Beim Board hängt es davon ab, welche CPU du verwendest. Der H81-Chipsatz ist halt echt mit der schwächste, den du bekommen kannst, und auch alt. Laut Asus unterstützt es den Xeon 1231 - ABER nur mit neuestem BIOS  http://www.asus.com/de/Motherboards/H81PLUS/HelpDesk_CPU/  da ist dann die Frage, ob das Board schon das neueste drauf hat - _könnte _grad bei Saturn sein, dass das nicht der Fall ist, weil die nicht grad als großer Player im Hardwaremarkt-Tagesgeschäft gelten und deren Fuhre mit der Modellreihe vlt schon seit Monaten auf Lager liegt, vlt noch auf dem Stand von vor nem Jahr ist. Die bekannten Hardwareshops wiederum kaufen immer nur kurzfristig ein und bestellen immer wieder neu, so dass die idR auch ständig die jeweils neueste Version geliefert bekommen.




Das 530W-Netzteil reicht mehr als dicke, an sich müsste auch die 450W-Version locker reichen


----------



## Xilt (24. Oktober 2014)

Also die gtx 970 wäre diese 

hier PNY Geforce GTX 970 4GB GDDR5 Enthusiast Edition

Und da steht eben beim Systemnetzteil mind 600 Watt??

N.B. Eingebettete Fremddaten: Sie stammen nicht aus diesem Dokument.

/-- In contract a write puts the first byte owed and leaves the rest owed, in contract again (R118). -/
theorem owed_step {i : Instance} {p : List Byte} (h : encodeInContract i.state p) :
    ∃ e, encStep i p.head? = some e ∧ e.take ≤ p.length ∧
      ((e.status = .continue_ ∧ encodeInContract e.inst.state (p.drop e.take) ∧
          owed i p = e.byte :: owed e.inst (p.drop e.take)) ∨
       (e.status = .done ∧ owed i p = [e.byte] ∧ p = [])) := by
  cases hs : i.state with
  | idle =>
    exact ⟨_, by simp only [encStep, hs]; rfl, Nat.zero_le _, .inl ⟨rfl, by simp [encodeInContract, Instance.fold],
        by simp [owed, hs, Instance.fold]⟩⟩
  | started =>
    cases p with
    | nil =>
      cases hf : i.config.fn.isSome
      · refine ⟨_, by simp only [encStep, hs, List.head?, hf]; rfl, Nat.zero_le _, .inr ⟨rfl, ?_, rfl⟩⟩
        simp [owed, hs, startedOwed_nil, tailOwed, hf]
      · refine ⟨_, by simp only [encStep, hs, List.head?, hf]; rfl, Nat.zero_le _, .inl ⟨rfl,
          by simp [encodeInContract, Instance.fold], ?_⟩⟩
        simp [owed, hs, startedOwed_nil, tailOwed, hf, Instance.fold]
    | cons v p =>
      cases hm : isMarker v
      · refine ⟨_, by simp only [encStep, hs, List.head?, hm]; rfl, by simp, .inl ⟨rfl, by simp [encodeInContract,
          Instance.fold], ?_⟩⟩
        simp only [owed, hs]
        rw [startedOwed_other _ _ _ .started hm]; simp [Instance.fold]
      · refine ⟨_, by simp only [encStep, hs, List.head?, hm]; rfl, by simp, .inl ⟨rfl, ?_, ?_⟩⟩
        · simpa [encodeInContract, Instance.fold] using (isMarker_iff v).1 hm
        simp only [owed, hs]
        rw [startedOwed_marker _ _ _ .escapeLatched .started hm]; simp [Instance.fold]
  | escapeLatched =>
    rw [hs] at h
    obtain ⟨v, q, rfl, hv⟩ := h
    have hm := (isMarker_iff v).2 hv
    refine ⟨_, by simp only [encStep, hs, List.head?, hm]; rfl, by simp, .inl ⟨rfl, by simp [encodeInContract,
        Instance.fold], ?_⟩⟩
    simp [owed, hs, Instance.fold]
  | checksumByte0 =>
    rw [hs] at h
    cases h
    exact ⟨_, by simp only [encStep, hs, List.head?]; rfl, by simp, .inl ⟨rfl, by simp [encodeInContract],
        by simp [owed, hs]⟩⟩
  | checksumByte1 =>
    rw [hs] at h
    cases h
    exact ⟨_, by simp only [encStep, hs, List.head?]; rfl, by simp, .inr ⟨rfl, by simp [owed, hs], rfl⟩⟩

theorem owed_length {i : Instance} {p : List Byte} (h : encodeInContract i.state p) : (owed i p).length ≤ encBound
    i.state p.length := by
  generalize hn : encBound i.state p.length = n
  induction n using Nat.strongRecOn generalizing i p with
  | _ n ih =>
    obtain ⟨e, he, ht, ⟨a, b, c⟩ | ⟨a, b, c⟩⟩ := owed_step h
    · have hm := encBound_step he
      simp [a] at hm
      rw [c, List.length_cons]
      have := ih _ (by simp only [List.length_drop]; omega) b rfl
      simp only [List.length_drop] at this
      omega
    · have hm := encBound_step he
      simp [a] at hm
      rw [b]; simp; omega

Macht es überhaupt Sinn diese gtx970 hier mit einem HDMI-Adapter zu besorgen? das ist halt leider die einzige gtx970 die anderen sind teure bzw wie oben schon erwähnt nicht lagernd/lieferbar. Sie würde halt nur 300€ kosten und ne r290x auch mind 275€...


----------



## Shorty484 (25. Oktober 2014)

Die 600 Watt werden angegeben, dass auch ein Billignetzteil die Karte mit Strom versorgen kann. Die billigen Netzteile sind meistens sehr ineffizient, da kann ein 600 Watt NT auch mal nur so stark sein wie ein Markennetzteil mit 400 Watt. Die Hersteller geben deshalb aus Sicherheitsgründen immer höhere Wattzahlen an.

Hat Dein Monitor denn HDMI? Ansonsten kannst Du auch den DVI-Anschluss nutzen, beim Bild macht das keinen Unterschied. Beim HDMi wird nur zusätzlich der Ton mit übertragen, was aber einen Monitor mit Lautsprechern vorraussetzt.


----------



## Herbboy (25. Oktober 2014)

Xilt schrieb:


> Macht es überhaupt Sinn diese gtx970 hier mit einem HDMI-Adapter zu besorgen? das ist halt leider die einzige gtx970 die anderen sind teure bzw wie oben schon erwähnt nicht lagernd/lieferbar. Sie würde halt nur 300€ kosten und ne r290x auch mind 275€...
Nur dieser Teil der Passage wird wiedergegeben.